Would you repeat exactly the part of the listing below that runs from the line containing "Or.inr ⟨rfl, rfl⟩)" down to the line containing "(with_reducible apply State.lasting_kept)", inclusive, and nothing else?

+ + + + + + +

-- ==== Sys2Proof/Laws/KeptRstOps.lean ====
section
/-! SUPPORT. The operations of Machine/RstOps.lean keep the queue and the canonical forms, and which parts of the state they may change. -/
set_option Elab.async false
namespace Sys2Proof.Machine

theorem State.releaseBlock_kept {P : List Part} {u s : State} (hk : Kept P u s) (c : Nat) (i : Nat) (hP : Sub [.regs, .syn] P := by exact Sub.of ‹_› (by rfl)) : Kept P u (State.releaseBlock s c i) := by
  unfold State.releaseBlock
  repeat' first
    | (with_reducible assumption)
    | (with_reducible apply State.set_kept)
    | (with_reducible apply State.txRefresh_kept)
    | (with_reducible apply State.synStart_kept)
    | (with_reducible refine Kept.foldl ?_ ?_)
    | (exact Sub.of ‹_› (by rfl))
    | (intro _)
    | split
    | (dsimp only)

theorem State.testBegin_kept {P : List Part} {u s : State} (hk : Kept P u s) (u₁ : Nat) (hP : Sub [.regs, .free, .media, .xpt, .fst, .che, .aud, .host, .vec, .lv, .axl, .hsf, .mate] P := by exact Sub.of ‹_› (by rfl)) : Kept P u (State.testBegin s u₁) := by
  unfold State.testBegin
  repeat' first
    | (with_reducible assumption)
    | (with_reducible apply State.set_kept)
    | (with_reducible apply State.setEng_kept)
    | (with_reducible apply State.txRefresh_kept)
    | (with_reducible apply State.rxDown_kept)
    | (with_reducible apply State.rxLoss_kept)
    | (with_reducible apply State.qeDown_kept)
    | (with_reducible apply State.useSpare_kept)
    | (refine State.useSpare_kept' ?_ (by with_reducible assumption))
    | (with_reducible apply State.mateDown_kept)
    | (exact Sub.of ‹_› (by rfl))
    | split
    | (dsimp only)

theorem State.testOver_kept {P : List Part} {u s : State} (hk : Kept P u s) (u₁ : Nat) (hP : Sub [.regs, .hsf] P := by exact Sub.of ‹_› (by rfl)) : Kept P u (State.testOver s u₁) := by
  unfold State.testOver
  repeat' first
    | (with_reducible assumption)
    | (with_reducible apply State.set_kept)
    | (with_reducible apply State.txRefresh_kept)
    | (with_reducible apply State.returnSpare_kept)
    | (exact Sub.of ‹_› (by rfl))
    | split
    | (dsimp only)

theorem State.unfence_kept {P : List Part} {u s : State} (hk : Kept P u s) (u₁ : Nat) (hP : Sub [.regs, .fst, .syn, .flt, .hsf] P := by exact Sub.of ‹_› (by rfl)) : Kept P u (State.unfence s u₁) := by
  unfold State.unfence
  repeat' first
    | (with_reducible assumption)
    | (with_reducible apply State.set_kept)
    | (with_reducible apply State.dirty_kept)
    | (with_reducible apply State.returnSpare_kept)
    | (with_reducible apply State.setFltUnit_kept)
    | (with_reducible apply State.releaseBlock_kept)
    | (exact Sub.of ‹_› (by rfl))
    | (simp only [Kept.mk_iff]; with_reducible apply KeptC.of)
    | (with_reducible exact Or.inr rfl)
    | (with_reducible exact Or.inr ⟨rfl, rfl⟩)
    | (exact Or.inl (Sub.mem ‹_› (by rfl)))
    | (with_reducible rfl)
    | split
    | (dsimp only)

theorem State.testPass_kept {P : List Part} {u s : State} (hk : Kept P u s) (r : FltRec) (hP : Sub [.regs, .fst, .vec, .syn, .flt, .hsf] P := by exact Sub.of ‹_› (by rfl)) : Kept P u (State.testPass s r) := by
  unfold State.testPass
  repeat' first
    | (with_reducible assumption)
    | (with_reducible apply State.inc_kept)
    | (with_reducible apply State.raise_kept)
    | (with_reducible apply State.setFltUnit_kept)
    | (with_reducible apply State.setRec_kept)
    | (with_reducible apply State.testOver_kept)
    | (with_reducible apply State.unfence_kept)
    | (exact Sub.of ‹_› (by rfl))
    | split
    | (dsimp only)

theorem State.testFail_kept {P : List Part} {u s : State} (hk : Kept P u s) (r : FltRec) (rows : Nat) (hP : Sub [.regs, .media, .xpt, .fst, .fstMem, .che, .sou, .aud, .vec, .syn, .flt, .hsf] P := by exact Sub.of ‹_› (by rfl)) : Kept P u (State.testFail s r rows) := by
  unfold State.testFail
  repeat' first
    | (with_reducible assumption)
    | (with_reducible apply State.inc_kept)
    | (with_reducible apply State.raise_kept)
    | (with_reducible apply State.dirty_kept)
    | (with_reducible apply State.setRec_kept)
    | (with_reducible apply State.lasting_kept)
    | (with_reducible apply State.testOver_kept)
    | (exact Sub.of ‹_› (by rfl))
    | split
    | (dsimp only)

theorem State.testAbandon_kept {P : List Part} {u s : State} (hk : Kept P u s) (r : FltRec) (hung : Bool) (hP : Sub [.regs, .media, .xpt, .fst, .fstMem, .che, .sou, .aud, .vec, .syn, .flt, .hsf] P := by exact Sub.of ‹_› (by rfl)) : Kept P u (State.testAbandon s r hung) := by
  unfold State.testAbandon
  repeat' first
    | (with_reducible assumption)
    | (with_reducible apply State.setRec_kept)
    | (with_reducible apply State.testOver_kept)
    | (with_reducible apply State.testFail_kept)
    | (exact Sub.of ‹_› (by rfl))
    | split
    | (dsimp only)

end Sys2Proof.Machine
end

+ + + + + + +

» **Exercise result**
    | (with_reducible exact Or.inr ⟨rfl, rfl⟩)
    | (exact Or.inl (Sub.mem ‹_› (by rfl)))
    | (with_reducible rfl)
    | split
    | (dsimp only)

theorem State.testPass_kept {P : List Part} {u s : State} (hk : Kept P u s) (r : FltRec) (hP : Sub [.regs, .fst, .vec, .syn, .flt, .hsf] P := by exact Sub.of ‹_› (by rfl)) : Kept P u (State.testPass s r) := by
  unfold State.testPass
  repeat' first
    | (with_reducible assumption)
    | (with_reducible apply State.inc_kept)
    | (with_reducible apply State.raise_kept)
    | (with_reducible apply State.setFltUnit_kept)
    | (with_reducible apply State.setRec_kept)
    | (with_reducible apply State.testOver_kept)
    | (with_reducible apply State.unfence_kept)
    | (exact Sub.of ‹_› (by rfl))
    | split
    | (dsimp only)

theorem State.testFail_kept {P : List Part} {u s : State} (hk : Kept P u s) (r : FltRec) (rows : Nat) (hP : Sub [.regs, .media, .xpt, .fst, .fstMem, .che, .sou, .aud, .vec, .syn, .flt, .hsf] P := by exact Sub.of ‹_› (by rfl)) : Kept P u (State.testFail s r rows) := by
  unfold State.testFail
  repeat' first
    | (with_reducible assumption)
    | (with_reducible apply State.inc_kept)
    | (with_reducible apply State.raise_kept)
    | (with_reducible apply State.dirty_kept)
    | (with_reducible apply State.setRec_kept)
    | (with_reducible apply State.lasting_kept)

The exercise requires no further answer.